Прежде всего он спросил меня, оказала ли я честь и придала ли очарование Лондону, избрав его своей резиденцией. Я не нашла нужным ответить, что, как мне прекрасно известно, я ничего не могу оказать или придать этому городу, и потому просто сказала, где я живу всегда.
– Столь грациозная и благовоспитанная леди, – изрек он, поцеловав свою правую перчатку и указывая ею в сторону танцующих, – отнесется снисходительно к недостаткам этих девиц. Мы делаем все, что в наших силах, дабы навести на них лоск… лоск… лоск!
Он сел рядом со мной, стараясь, как показалось мне, принять на скамье ту позу, в какой сидит на диване его августейший образец на известном гравированном портрете. И правда, вышло очень похоже.

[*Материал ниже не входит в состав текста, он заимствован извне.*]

/-- The actions of a table in either order are the same actions. -/
theorem actionsInOrder_perm (t : SlotTable) : ((actionsInOrder t).map Prod.snd).Perm t.toList.flatten := by
  have hslots : t.toList = (List.finRange 8).map fun i => t[i] := by
    apply List.ext_getElem <;> simp
  have horder : slotOrder.Perm (List.finRange 8) := by decide
  have hmap : (actionsInOrder t).map Prod.snd = slotOrder.flatMap fun i => t[i] := by
    simp [actionsInOrder, List.map_flatMap, Function.comp_def]
  rw [hmap, hslots, ← List.flatMap_def]
  exact horder.flatMap_right _

theorem slotTableOk_of_table {c : Config} {t : SlotTable} (hc : c.wf = true) (h : c.table = some t) :
    slotTableOk t = true := by
  obtain ⟨p, hp, rfl⟩ := Option.map_eq_some_iff.mp h
  exact List.all_eq_true.mp (Bool.and_eq_true_iff.mp hc).2 p (List.mem_of_find?_eq_some hp)

/-- In an accepted configuration at most one action fills a region (42_mapping_manager.md R156). -/
theorem countP_targets_le {c : Config} {t : SlotTable} (hc : c.wf = true) (h : c.table = some t) (r : SoftId) :
    (actionsInOrder t).countP (fun p => targets r p.2) ≤ 1 := by
  have hall := (Bool.and_eq_true_iff.mp (slotTableOk_of_table hc h)).2
  have hr : r ∈ softIds := by cases r <;> decide
  have hcount : t.toList.flatten.countP (targets r) ≤ 1 := by simpa using List.all_eq_true.mp hall r hr
  rw [← (actionsInOrder_perm t).countP_eq, List.countP_map] at hcount
  exact hcount

theorem recompute_get_of_soft {s : State} {t : SlotTable} (hc : s.cfg.wf = true) (h : s.cfg.table = some t)
    {i : Fin 8} {r : SoftId} {l m o : Addr} (hact : SlotAction.soft r l m o ∈ t[i]) :
    (recompute s).soft.get r = filledRegion emptyRegion (computeSlot s.regs i l m o) := by
  obtain ⟨pre, post, hsplit, hpre, hpost⟩ := split_of_countP_le_one (countP_targets_le hc h r)
    (mem_actionsInOrder.mpr hact) (by simp [targets])
  rw [recompute_of_table h, hsplit, List.foldl_append, List.foldl_cons, foldl_get_of_not_target hpost,
    applyAction_soft_get_self, foldl_get_of_not_target hpre, foldl_regs, cleared_soft, emptyTables_get, cleared_regs]

theorem recompute_get_of_no_action {s : State} {t : SlotTable} (h : s.cfg.table = some t) {r : SoftId}
    (hact : ∀ i : Fin 8, ∀ act ∈ t[i], targets r act = false) : (recompute s).soft.get r = emptyRegion := by
  rw [recompute_of_table h, foldl_get_of_not_target, cleared_soft, emptyTables_get]
  exact fun p hp => hact p.1 p.2 (mem_actionsInOrder.mp hp)

/-- An empty region filled, in the obligation's spelling. -/
theorem filledRegion_empty (c : ComputedRegion) :
    filledRegion emptyRegion c =
      { start := c.start, stop := c.stop,
        mir := Vector.ofFn fun n : Fin 32 =>
          if c.mirrorMask = 0 then ⟨0, 0⟩ else (aliases c).getD n.val ⟨0, 0⟩ } := by
  have hempty (n : Nat) (hn : n < 32) : emptyRegion.mir[n] = ⟨0, 0⟩ := Vector.getElem_replicate hn
  rw [filledRegion, SoftRegion.mk.injEq]
  refine ⟨rfl, rfl, Vector.ext fun n hn => ?_⟩
  rw [Vector.getElem_ofFn]
  split
  · exact hempty n hn
  · refine (MirrorExpansion.recordedTable_zero_getElem emptyRegion.mir (aliases c) ⟨n, hn⟩).trans ?_
    exact congrArg _ (hempty n hn)

/-- Settles O24: at most one action fills a region, and before it the region stood cleared. -/
theorem recomputeFillsSoftRegions : Obligations.RecomputeFillsSoftRegions := by
  intro s tbl h htable
  refine ⟨_, exec_recompute_eq h, fun r i l m o hact => ?_, fun r hact => recompute_get_of_no_action htable hact⟩
  exact (recompute_get_of_soft h.1 htable hact).trans (filledRegion_empty _)

/-! ### The bounds of a mapping -/

/-- The bounds of a window or an alias: ordered, and below the highest end an alias can have (41_mirror_expander.md
R143). -/
def BoundsOk (start stop : Addr) : Prop := start.toNat ≤ stop.toNat ∧ stop.toNat ≤ 0x13FFFFD

/-- Every range of a soft region is in bounds. -/
def RegionOk (x : SoftRegion) : Prop := BoundsOk x.start x.stop ∧ ∀ b ∈ x.mir.toList, BoundsOk b.start b.stop

/-- Every range of a mapping is in bounds (10_state.md R35). -/
structure MapOk (s : State) : Prop where
  flat : ∀ e ∈ s.flat, BoundsOk e.start e.stop
  soft : ∀ r, RegionOk (s.soft.get r)

theorem regionOk_empty : RegionOk emptyRegion := by
  refine ⟨⟨Nat.le_refl _, Nat.zero_le _⟩, fun b hb => ?_⟩
  rw [emptyRegion, Vector.toList_replicate] at hb
  rw [List.eq_of_mem_replicate hb]
  exact ⟨Nat.le_refl _, Nat.zero_le _⟩

theorem mapOk_of_empty {s : State} (hflat : s.flat = []) (hsoft : s.soft = emptyTables) : MapOk s := by
  refine ⟨by simp [hflat], fun r => ?_⟩
  rw [hsoft, emptyTables_get]
  exact regionOk_empty

theorem boundsOk_alias {regs : Vector Byte 32} {i : Fin 8} {l m o x : Addr}
    (hx : x &&& ~~~(computeSlot regs i l m o).mirrorMask = 0) :
    BoundsOk ((computeSlot regs i l m o).start + x) ((computeSlot regs i l m o).stop + x) := by
  obtain ⟨hstart, hstop, hordered, hle⟩ := MirrorExpansion.computeRaw_alias_exact _ _ l m o hx
  refine ⟨?_, hle⟩
  rw [computeSlot, hstart, hstop]
  exact Nat.add_le_add_right hordered _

– Навести лоск… лоск… лоск! – повторил он, беря понюшку табаку и слегка пошевеливая пальцами. – Но мы теперь уже не те, какими были, – если только я осмелюсь сказать это особе, грациозной не только от природы, но и благодаря искусству, – он поклонился, вздернув плечи, чего, кажется, не мог сделать, не поднимая бровей и не закрывая глаз, – мы теперь уже не те, какими были раньше в отношении хорошего тона.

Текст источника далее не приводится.